Health Benefits of Aloe Vera
“Extracts of Aloe Vera first became popular as a proven skin healer. Aloe is said to improve collagen repair, heal burns and prevent wrinkles. It is a powerful detoxifier, antiseptic and tonic for the nervous system. It also has immune-boosting and anti-viral properties. Research has proven that adding Aloe Vera to ones diet improves digestion. As a general health tonic, there are benefits in taking a measure of Aloe Vera each day”
Patrick Holford, Founder – Institute for Optimum Nutrition (ION) (Source: Metro Magazine August 2000)
Here are few benefits of Aloe Vera: – Studies have shown that aloe vera speeds the healing process, particularly in burns, including those from radiation. It is also used by dermatologists to speed healing after facial dermabrasion, which helps remove scars from the top most layers of the skin.
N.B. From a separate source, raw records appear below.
-- ==== Sys2Proof/Laws/Frames.lean ====
section
/-! SUPPORT. What the shared operations of a port leave alone: each of them changes nothing outside its port's record, the frame
store and the records of the masters (`OnlyTraffic`), and notices and replies change the masters alone (`SameButMasters`). -/

namespace Sys2Proof.Machine

variable {s t u : State} {p : Port}

/-! ## The relations -/

/-- Nothing has changed outside port `p`'s record, the frame store and the masters, and the port keeps its power, its marks, its
break log, its profile and its subscribers. -/
def OnlyTraffic (s t : State) (p : Port) : Prop :=
  SameOutside s t p ∧ (t.port p).power = (s.port p).power ∧ (t.port p).marks = (s.port p).marks ∧
  (t.port p).breakLog = (s.port p).breakLog ∧ (t.port p).profile = (s.port p).profile ∧
  (t.port p).subscribers = (s.port p).subscribers

theorem SameOutside.refl (s : State) (p : Port) : SameOutside s s p :=
  ⟨fun _ _ => rfl, rfl, rfl, rfl, rfl, rfl, rfl, rfl⟩

theorem SameOutside.trans (h : SameOutside s t p) (k : SameOutside t u p) : SameOutside s u p := by
  obtain ⟨h1, h2, h3, h4, h5, h6, h7, h8⟩ := h
  obtain ⟨k1, k2, k3, k4, k5, k6, k7, k8⟩ := k
  exact ⟨fun q hq => (k1 q hq).trans (h1 q hq), k2.trans h2, k3.trans h3, k4.trans h4, k5.trans h5, k6.trans h6,
    k7.trans h7, k8.trans h8⟩

theorem OnlyTraffic.refl (s : State) (p : Port) : OnlyTraffic s s p := ⟨SameOutside.refl s p, rfl, rfl, rfl, rfl, rfl⟩

theorem OnlyTraffic.trans (h : OnlyTraffic s t p) (k : OnlyTraffic t u p) : OnlyTraffic s u p := by
  obtain ⟨h1, h2, h3, h4, h5, h6⟩ := h
  obtain ⟨k1, k2, k3, k4, k5, k6⟩ := k
  exact ⟨h1.trans k1, k2.trans h2, k3.trans h3, k4.trans h4, k5.trans h5, k6.trans h6⟩

theorem SameButMasters.refl (s : State) : SameButMasters s s :=
  ⟨fun _ => rfl, rfl, rfl, rfl, rfl, rfl, rfl, rfl, rfl⟩

theorem SameButMasters.trans (h : SameButMasters s t) (k : SameButMasters t u) : SameButMasters s u := by
  obtain ⟨h1, h2, h3, h4, h5, h6, h7, h8, h9⟩ := h
  obtain ⟨k1, k2, k3, k4, k5, k6, k7, k8, k9⟩ := k
  exact ⟨fun q => (k1 q).trans (h1 q), k2.trans h2, k3.trans h3, k4.trans h4, k5.trans h5, k6.trans h6, k7.trans h7,
    k8.trans h8, k9.trans h9⟩

theorem SameButMasters.only (h : SameButMasters s t) (p : Port) : OnlyTraffic s t p := by
  obtain ⟨h1, h2, h3, h4, h5, _, h7, h8, h9⟩ := h
  exact ⟨⟨fun q _ => h1 q, h2, h3, h4, h5, h7, h8, h9⟩, by rw [h1 p], by rw [h1 p], by rw [h1 p], by rw [h1 p], by rw [h1 p]⟩

theorem ite_only {c : Prop} [Decidable c] (h : OnlyTraffic s t p) (k : OnlyTraffic s u p) :
    OnlyTraffic s (if c then t else u) p := by
  split
  · exact h
  · exact k

/-! ## Masters -/

theorem updMaster_same (s : State) (m : Master) (f : MasterRec → MasterRec) : SameButMasters s (s.updMaster m f) :=
  ⟨fun _ => rfl, rfl, rfl, rfl, rfl, rfl, rfl, rfl, rfl⟩

theorem notify_same (s : State) (m : Master) (u : Bool) (b : NoticeBody) : SameButMasters s (s.notify m u b) :=
  updMaster_same s m _

theorem notifyAll_same (s : State) (u : Bool) (b : NoticeBody) : SameButMasters s (s.notifyAll u b) :=
  ((notify_same s .A u b).trans (notify_same _ .B u b)).trans (notify_same _ .C u b)

theorem notifyOpt_same (s : State) (m : Option Master) (u : Bool) (b : NoticeBody) :
    SameButMasters s (s.notifyOpt m u b) := by
  cases m with
  | none => exact SameButMasters.refl s
  | some m => exact notify_same s m u b

theorem reply_same (s : State) (m : Master) (e : RequestEntry) (a : Answer) : SameButMasters s (s.reply m e a) :=
  updMaster_same s m _

theorem taken_same (s : State) (m : Master) : SameButMasters s (s.taken m) := updMaster_same s m _

theorem handFetch_same (s : State) (m : Analysis) (f : FetchMsg) : SameButMasters s (s.handFetch m f) :=
  updMaster_same s m.master _

theorem notify_master_of_ne (s : State) {m k : Master} (u : Bool) (b : NoticeBody) (h : m ≠ k) :
    (s.notify m u b).master k = s.master k := by simp [State.notify, h]

/-! ## Updates of one port and of the store -/

theorem updPort_outside (s : State) (p : Port) (f : PortRec → PortRec) : SameOutside s (s.updPort p f) p :=
  ⟨fun q h => by simp [Ne.symm h], rfl, rfl, rfl, rfl, rfl, rfl, rfl⟩

theorem updSeq_only (s : State) (p : Port) (f : SeqCtx → SeqCtx) : OnlyTraffic s (s.updSeq p f) p :=
  ⟨updPort_outside s p _, by simp, by simp, by simp, by simp, by simp⟩

theorem updLens_only (s : State) (p : Port) (f : LensRec → LensRec) : OnlyTraffic s (s.updLens p f) p :=
  ⟨updPort_outside s p _, by simp, by simp, by simp, by simp, by simp⟩

theorem updLink_only (s : State) (p : Port) (f : LinkRec → LinkRec) : OnlyTraffic s (s.updLink p f) p :=
  ⟨updPort_outside s p _, by simp, by simp, by simp, by simp, by simp⟩

theorem updIntake_only (s : State) (p : Port) (f : IntakeRec → IntakeRec) : OnlyTraffic s (s.updIntake p f) p :=
  ⟨updPort_outside s p _, by simp, by simp, by simp, by simp, by simp⟩

theorem updCounters_only (s : State) (p : Port) (f : Counters → Counters) : OnlyTraffic s (s.updCounters p f) p :=
  ⟨updPort_outside s p _, by simp, by simp, by simp, by simp, by simp⟩

theorem updWaiting_only (s : State) (p : Port) (f : List DownPacket → List DownPacket) :
    OnlyTraffic s (s.updPort p (fun r => { r with waiting := f r.waiting })) p :=
  ⟨updPort_outside s p _, by simp, by simp, by simp, by simp, by simp⟩

theorem updStore_only (s : State) (p : Port) (f : Store → Store) : OnlyTraffic s (s.updStore f) p :=
  ⟨⟨fun _ _ => rfl, rfl, rfl, rfl, rfl, rfl, rfl, rfl⟩, rfl, rfl, rfl, rfl, rfl⟩

theorem updFrame_only (s : State) (p : Port) (id : Nat) (f : FrameRec → FrameRec) : OnlyTraffic s (s.updFrame id f) p :=
  updStore_only s p _

theorem notify_only (s : State) (p : Port) (m : Master) (u : Bool) (b : NoticeBody) :
    OnlyTraffic s (s.notify m u b) p := (notify_same s m u b).only p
The other health benefits from the use of aloe vera include helping to soothe skin injuries affected by burning, skin irritations, cuts and insect bites, and its bactricidal properties relieve itching and skin swellings.
– Aloe Vera possesses incredible moisturizing properties. Studies show that Aloe Vera improves the skin’s ability to hydrate itself, aids in the removal of dead skin cells and has an effective penetrating ability that helps transport healthy substances through the skin.
– Aloe vera is also known to help slow down the appearance of wrinkles as it can actively repair the damaged skin cells that cause the visible signs of aging. Components of Aloe Vera have been found to reverse degenerative skin changes by stimulating collagen and elastin synthesis.
– Dermatologist James Fulton, M.D., of Newport Beach, California, uses topical aloe in his practice to speed wound healing. “Any wound we treat, whether it’s suturing a cut or removing a skin cancer, heals better with aloe vera on it,” he states.
– Top nutritionalists, around the world, recommend the use of Aloe Health Drinks to aid digestion, and many patients experience relief in the symptoms of problems such as Irritable Bowel Sydrome and Crohn’s disease.
– Aloe Vera is believed to reduce severe joint and muscle pain associated with arthritis, as well as pain related to tendinitis and injuries. When applied directly to the area of pain, Aloe Vera penetrates the skin to soothe the pain.
– Aloe Vera is considered as a miraculous plant by some for even hair loss treatment. It is assumed that no other plant more closely matches the human body’s biochemistry, hence, an excellent treatment for hair loss. It has anti-inflammatory properties of and therfore helps in fighting against Androgenetic Alopecia.